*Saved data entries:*
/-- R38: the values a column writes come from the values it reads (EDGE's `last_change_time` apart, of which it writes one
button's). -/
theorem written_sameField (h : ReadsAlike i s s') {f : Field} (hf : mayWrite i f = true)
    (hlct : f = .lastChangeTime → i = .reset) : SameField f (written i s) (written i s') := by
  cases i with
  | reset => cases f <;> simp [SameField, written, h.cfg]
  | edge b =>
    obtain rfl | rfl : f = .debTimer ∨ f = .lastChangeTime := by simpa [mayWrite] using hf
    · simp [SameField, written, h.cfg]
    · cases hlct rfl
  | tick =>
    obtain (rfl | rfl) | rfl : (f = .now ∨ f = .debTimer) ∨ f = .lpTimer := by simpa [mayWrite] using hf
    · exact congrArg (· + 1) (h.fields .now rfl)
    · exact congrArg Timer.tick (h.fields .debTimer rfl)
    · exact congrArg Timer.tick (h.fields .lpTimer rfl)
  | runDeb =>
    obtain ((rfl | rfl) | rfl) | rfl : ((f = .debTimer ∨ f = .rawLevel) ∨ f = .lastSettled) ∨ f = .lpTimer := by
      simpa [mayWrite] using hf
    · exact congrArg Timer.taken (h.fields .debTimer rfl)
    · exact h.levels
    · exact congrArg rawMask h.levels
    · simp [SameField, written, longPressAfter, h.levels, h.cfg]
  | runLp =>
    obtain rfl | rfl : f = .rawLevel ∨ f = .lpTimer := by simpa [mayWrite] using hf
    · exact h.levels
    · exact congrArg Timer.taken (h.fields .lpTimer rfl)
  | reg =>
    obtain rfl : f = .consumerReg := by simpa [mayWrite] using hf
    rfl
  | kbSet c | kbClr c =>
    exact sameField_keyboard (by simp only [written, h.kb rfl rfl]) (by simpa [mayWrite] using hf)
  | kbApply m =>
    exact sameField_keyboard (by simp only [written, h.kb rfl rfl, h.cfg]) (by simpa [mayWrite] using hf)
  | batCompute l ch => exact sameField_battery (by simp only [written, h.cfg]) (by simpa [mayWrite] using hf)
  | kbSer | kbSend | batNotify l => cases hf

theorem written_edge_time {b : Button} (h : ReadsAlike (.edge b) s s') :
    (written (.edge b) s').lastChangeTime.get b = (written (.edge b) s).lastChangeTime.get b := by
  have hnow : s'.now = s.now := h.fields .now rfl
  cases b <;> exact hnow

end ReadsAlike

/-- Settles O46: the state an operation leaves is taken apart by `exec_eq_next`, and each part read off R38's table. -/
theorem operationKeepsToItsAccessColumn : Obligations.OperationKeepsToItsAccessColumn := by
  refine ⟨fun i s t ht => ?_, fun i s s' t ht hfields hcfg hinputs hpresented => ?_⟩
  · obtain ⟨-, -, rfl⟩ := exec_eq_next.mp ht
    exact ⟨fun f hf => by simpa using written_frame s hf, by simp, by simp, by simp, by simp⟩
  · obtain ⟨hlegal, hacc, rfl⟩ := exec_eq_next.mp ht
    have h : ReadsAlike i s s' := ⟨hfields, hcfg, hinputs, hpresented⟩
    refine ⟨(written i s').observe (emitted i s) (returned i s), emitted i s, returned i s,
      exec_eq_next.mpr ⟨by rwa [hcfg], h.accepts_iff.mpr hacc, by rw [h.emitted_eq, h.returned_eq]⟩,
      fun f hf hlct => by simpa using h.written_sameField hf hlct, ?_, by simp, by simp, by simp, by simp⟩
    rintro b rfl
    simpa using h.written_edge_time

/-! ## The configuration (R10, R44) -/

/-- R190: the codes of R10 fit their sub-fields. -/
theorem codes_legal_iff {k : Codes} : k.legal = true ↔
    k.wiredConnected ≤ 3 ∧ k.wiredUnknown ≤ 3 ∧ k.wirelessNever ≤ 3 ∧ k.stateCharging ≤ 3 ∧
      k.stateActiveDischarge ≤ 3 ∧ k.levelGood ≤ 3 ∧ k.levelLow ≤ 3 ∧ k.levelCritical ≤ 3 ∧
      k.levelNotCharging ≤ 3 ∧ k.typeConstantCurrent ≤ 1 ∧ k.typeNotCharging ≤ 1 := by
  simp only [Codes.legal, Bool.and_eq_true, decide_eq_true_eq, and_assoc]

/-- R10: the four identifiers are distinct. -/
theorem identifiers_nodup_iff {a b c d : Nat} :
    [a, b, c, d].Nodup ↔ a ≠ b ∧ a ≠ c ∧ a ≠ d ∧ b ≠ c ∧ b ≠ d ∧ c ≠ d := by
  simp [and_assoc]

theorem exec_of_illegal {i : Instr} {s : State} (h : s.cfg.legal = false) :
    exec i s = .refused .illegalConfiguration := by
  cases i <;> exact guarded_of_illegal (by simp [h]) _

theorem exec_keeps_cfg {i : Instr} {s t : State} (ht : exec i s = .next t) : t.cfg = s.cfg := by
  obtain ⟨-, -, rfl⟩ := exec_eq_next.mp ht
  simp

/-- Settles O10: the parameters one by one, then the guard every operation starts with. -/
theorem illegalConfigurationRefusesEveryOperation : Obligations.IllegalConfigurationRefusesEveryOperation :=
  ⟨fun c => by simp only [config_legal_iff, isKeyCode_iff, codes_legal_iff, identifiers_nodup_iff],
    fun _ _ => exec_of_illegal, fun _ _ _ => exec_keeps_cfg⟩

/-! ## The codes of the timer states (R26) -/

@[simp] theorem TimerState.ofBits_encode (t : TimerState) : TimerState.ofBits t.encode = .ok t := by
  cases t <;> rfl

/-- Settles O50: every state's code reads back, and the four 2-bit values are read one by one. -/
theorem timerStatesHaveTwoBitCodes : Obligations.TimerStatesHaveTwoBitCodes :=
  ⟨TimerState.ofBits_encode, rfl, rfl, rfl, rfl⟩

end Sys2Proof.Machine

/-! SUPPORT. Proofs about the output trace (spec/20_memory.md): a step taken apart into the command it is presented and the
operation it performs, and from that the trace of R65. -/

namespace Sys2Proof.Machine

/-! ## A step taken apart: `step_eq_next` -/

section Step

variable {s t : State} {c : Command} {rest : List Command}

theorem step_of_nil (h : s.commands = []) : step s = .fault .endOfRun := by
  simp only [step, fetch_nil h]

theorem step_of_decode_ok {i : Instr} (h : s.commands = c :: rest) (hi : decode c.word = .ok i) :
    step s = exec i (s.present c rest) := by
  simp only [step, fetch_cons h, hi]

---

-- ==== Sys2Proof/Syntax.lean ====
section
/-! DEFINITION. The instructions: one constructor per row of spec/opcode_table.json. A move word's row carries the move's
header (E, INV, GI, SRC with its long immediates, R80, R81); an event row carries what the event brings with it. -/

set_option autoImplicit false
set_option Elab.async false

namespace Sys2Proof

...

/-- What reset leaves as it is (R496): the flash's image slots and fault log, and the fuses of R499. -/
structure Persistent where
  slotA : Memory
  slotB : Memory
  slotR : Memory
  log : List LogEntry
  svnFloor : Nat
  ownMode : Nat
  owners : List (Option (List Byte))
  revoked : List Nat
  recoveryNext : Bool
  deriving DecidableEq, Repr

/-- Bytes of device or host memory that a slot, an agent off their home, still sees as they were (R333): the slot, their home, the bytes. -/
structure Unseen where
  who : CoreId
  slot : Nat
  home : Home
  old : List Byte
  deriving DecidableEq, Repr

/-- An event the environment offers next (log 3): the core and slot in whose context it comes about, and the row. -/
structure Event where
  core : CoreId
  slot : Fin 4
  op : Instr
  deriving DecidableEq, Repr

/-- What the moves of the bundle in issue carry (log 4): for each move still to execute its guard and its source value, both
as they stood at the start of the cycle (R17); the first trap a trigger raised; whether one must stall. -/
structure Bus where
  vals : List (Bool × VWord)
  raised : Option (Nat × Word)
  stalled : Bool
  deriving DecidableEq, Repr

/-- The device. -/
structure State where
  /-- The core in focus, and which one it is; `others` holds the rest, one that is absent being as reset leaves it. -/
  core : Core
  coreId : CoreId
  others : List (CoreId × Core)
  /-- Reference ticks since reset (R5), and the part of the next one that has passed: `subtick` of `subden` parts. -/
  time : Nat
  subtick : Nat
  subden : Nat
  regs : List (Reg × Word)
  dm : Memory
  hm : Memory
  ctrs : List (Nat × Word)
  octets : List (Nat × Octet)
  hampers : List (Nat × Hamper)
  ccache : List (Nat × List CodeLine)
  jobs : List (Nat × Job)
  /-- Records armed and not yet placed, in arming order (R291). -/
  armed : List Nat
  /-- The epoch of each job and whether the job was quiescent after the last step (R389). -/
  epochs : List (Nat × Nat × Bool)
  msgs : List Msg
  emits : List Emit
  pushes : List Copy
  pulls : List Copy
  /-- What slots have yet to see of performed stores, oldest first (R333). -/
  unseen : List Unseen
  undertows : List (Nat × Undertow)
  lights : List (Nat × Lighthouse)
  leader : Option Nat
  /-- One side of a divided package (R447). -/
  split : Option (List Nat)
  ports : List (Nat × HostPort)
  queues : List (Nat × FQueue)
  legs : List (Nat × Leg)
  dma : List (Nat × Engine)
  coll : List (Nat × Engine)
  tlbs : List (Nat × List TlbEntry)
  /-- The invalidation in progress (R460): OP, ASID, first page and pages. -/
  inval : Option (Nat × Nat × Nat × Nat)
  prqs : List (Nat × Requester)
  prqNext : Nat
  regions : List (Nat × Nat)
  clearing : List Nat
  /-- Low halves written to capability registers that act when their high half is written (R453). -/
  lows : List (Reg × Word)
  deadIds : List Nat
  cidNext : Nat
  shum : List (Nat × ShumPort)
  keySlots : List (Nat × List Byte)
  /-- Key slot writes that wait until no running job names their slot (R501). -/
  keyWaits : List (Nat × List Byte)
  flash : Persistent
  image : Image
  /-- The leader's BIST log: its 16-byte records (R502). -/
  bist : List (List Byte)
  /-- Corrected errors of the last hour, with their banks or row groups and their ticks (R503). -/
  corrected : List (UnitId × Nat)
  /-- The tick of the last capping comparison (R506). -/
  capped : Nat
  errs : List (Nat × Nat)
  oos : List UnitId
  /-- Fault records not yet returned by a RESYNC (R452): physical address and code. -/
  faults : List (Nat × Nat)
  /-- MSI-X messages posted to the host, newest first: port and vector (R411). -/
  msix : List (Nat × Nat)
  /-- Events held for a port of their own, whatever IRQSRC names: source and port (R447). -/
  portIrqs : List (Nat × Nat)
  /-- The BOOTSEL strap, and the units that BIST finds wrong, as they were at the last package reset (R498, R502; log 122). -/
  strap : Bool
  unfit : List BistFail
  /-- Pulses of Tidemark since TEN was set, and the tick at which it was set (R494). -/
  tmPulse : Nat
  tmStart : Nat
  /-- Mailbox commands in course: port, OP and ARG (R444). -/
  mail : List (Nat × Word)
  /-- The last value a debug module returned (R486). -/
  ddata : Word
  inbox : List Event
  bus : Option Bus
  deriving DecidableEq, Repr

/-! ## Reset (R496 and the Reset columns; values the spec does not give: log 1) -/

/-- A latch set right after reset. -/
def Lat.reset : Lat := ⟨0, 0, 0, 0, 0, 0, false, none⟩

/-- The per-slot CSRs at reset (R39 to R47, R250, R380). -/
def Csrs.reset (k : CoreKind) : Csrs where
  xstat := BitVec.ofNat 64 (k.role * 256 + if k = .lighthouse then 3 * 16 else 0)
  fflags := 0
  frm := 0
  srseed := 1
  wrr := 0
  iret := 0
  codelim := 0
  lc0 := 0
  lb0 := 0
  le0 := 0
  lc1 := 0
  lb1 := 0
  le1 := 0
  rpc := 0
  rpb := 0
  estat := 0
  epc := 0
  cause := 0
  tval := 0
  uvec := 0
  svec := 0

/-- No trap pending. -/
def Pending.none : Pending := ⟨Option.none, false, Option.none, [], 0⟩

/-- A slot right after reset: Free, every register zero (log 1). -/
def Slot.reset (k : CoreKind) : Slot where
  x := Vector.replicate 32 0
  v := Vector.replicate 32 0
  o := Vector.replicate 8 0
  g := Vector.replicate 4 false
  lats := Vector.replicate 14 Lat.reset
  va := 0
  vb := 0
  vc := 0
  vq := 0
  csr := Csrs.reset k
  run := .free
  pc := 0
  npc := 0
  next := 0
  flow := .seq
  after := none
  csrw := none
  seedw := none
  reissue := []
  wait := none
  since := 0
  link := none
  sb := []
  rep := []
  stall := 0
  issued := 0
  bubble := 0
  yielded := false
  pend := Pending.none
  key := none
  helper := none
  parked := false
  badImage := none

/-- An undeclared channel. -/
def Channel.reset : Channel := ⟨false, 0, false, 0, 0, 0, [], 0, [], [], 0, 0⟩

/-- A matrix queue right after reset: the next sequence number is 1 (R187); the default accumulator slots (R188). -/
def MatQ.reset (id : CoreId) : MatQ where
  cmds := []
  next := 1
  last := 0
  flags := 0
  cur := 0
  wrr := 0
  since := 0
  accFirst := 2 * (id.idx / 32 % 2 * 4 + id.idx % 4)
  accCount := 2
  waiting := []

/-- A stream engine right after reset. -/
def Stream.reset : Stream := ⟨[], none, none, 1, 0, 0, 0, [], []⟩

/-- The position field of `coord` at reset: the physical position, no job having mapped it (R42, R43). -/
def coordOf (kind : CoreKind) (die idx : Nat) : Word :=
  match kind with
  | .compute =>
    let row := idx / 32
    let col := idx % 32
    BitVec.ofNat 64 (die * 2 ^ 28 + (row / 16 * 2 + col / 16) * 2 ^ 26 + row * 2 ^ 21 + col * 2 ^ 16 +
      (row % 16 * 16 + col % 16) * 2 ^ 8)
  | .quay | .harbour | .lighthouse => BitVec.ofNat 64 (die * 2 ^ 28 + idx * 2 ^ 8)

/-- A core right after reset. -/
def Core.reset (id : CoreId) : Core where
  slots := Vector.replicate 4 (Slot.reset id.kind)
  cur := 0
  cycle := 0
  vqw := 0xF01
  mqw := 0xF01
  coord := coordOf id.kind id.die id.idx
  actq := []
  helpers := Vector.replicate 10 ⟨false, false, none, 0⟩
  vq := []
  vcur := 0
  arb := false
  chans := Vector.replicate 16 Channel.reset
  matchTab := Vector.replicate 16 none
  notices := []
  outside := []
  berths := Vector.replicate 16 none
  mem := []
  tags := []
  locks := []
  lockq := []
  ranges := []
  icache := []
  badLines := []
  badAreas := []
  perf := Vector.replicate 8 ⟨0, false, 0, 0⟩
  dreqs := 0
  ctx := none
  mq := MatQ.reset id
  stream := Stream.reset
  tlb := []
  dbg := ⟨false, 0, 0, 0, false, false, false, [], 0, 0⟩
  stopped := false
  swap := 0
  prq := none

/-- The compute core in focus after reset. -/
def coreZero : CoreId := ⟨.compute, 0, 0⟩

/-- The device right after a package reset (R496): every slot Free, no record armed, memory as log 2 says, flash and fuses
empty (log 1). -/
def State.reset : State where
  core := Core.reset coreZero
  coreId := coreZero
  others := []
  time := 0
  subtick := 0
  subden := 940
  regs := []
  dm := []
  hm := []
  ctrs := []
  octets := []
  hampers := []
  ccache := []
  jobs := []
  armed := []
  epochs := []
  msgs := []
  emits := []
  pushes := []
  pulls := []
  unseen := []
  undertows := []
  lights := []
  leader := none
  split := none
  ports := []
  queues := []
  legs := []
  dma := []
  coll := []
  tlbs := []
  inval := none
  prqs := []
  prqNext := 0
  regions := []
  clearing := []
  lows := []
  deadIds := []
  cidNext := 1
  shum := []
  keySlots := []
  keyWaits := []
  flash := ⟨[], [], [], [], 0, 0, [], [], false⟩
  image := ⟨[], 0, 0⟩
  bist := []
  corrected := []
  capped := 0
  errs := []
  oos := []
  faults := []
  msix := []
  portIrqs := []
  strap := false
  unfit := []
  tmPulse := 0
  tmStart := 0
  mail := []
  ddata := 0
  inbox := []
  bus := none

*REQUIRED WORK:* Among the entries above, the lines between the ones containing "it writes one" and "R38's table. -/", inclusive, are to be transcribed exactly. No other line is to be given.

*EXERCISE RESULT:*
/-- R38: the values a column writes come from the values it reads (EDGE's `last_change_time` apart, of which it writes one
button's). -/
theorem written_sameField (h : ReadsAlike i s s') {f : Field} (hf : mayWrite i f = true)
    (hlct : f = .lastChangeTime → i = .reset) : SameField f (written i s) (written i s') := by
  cases i with
  | reset => cases f <;> simp [SameField, written, h.cfg]
  | edge b =>
    obtain rfl | rfl : f = .debTimer ∨ f = .lastChangeTime := by simpa [mayWrite] using hf
    · simp [SameField, written, h.cfg]
    · cases hlct rfl
  | tick =>
    obtain (rfl | rfl) | rfl : (f = .now ∨ f = .debTimer) ∨ f = .lpTimer := by simpa [mayWrite] using hf
    · exact congrArg (· + 1) (h.fields .now rfl)
    · exact congrArg Timer.tick (h.fields .debTimer rfl)
    · exact congrArg Timer.tick (h.fields .lpTimer rfl)
  | runDeb =>
    obtain ((rfl | rfl) | rfl) | rfl : ((f = .debTimer ∨ f = .rawLevel) ∨ f = .lastSettled) ∨ f = .lpTimer := by
      simpa [mayWrite] using hf
    · exact congrArg Timer.taken (h.fields .debTimer rfl)
    · exact h.levels
    · exact congrArg rawMask h.levels
    · simp [SameField, written, longPressAfter, h.levels, h.cfg]
  | runLp =>
    obtain rfl | rfl : f = .rawLevel ∨ f = .lpTimer := by simpa [mayWrite] using hf
    · exact h.levels
    · exact congrArg Timer.taken (h.fields .lpTimer rfl)
  | reg =>
    obtain rfl : f = .consumerReg := by simpa [mayWrite] using hf
    rfl
  | kbSet c | kbClr c =>
    exact sameField_keyboard (by simp only [written, h.kb rfl rfl]) (by simpa [mayWrite] using hf)
  | kbApply m =>
    exact sameField_keyboard (by simp only [written, h.kb rfl rfl, h.cfg]) (by simpa [mayWrite] using hf)
  | batCompute l ch => exact sameField_battery (by simp only [written, h.cfg]) (by simpa [mayWrite] using hf)
  | kbSer | kbSend | batNotify l => cases hf

theorem written_edge_time {b : Button} (h : ReadsAlike (.edge b) s s') :
    (written (.edge b) s').lastChangeTime.get b = (written (.edge b) s).lastChangeTime.get b := by
  have hnow : s'.now = s.now := h.fields .now rfl
  cases b <;> exact hnow

end ReadsAlike

/-- Settles O46: the state an operation leaves is taken apart by `exec_eq_next`, and each part read off R38's table. -/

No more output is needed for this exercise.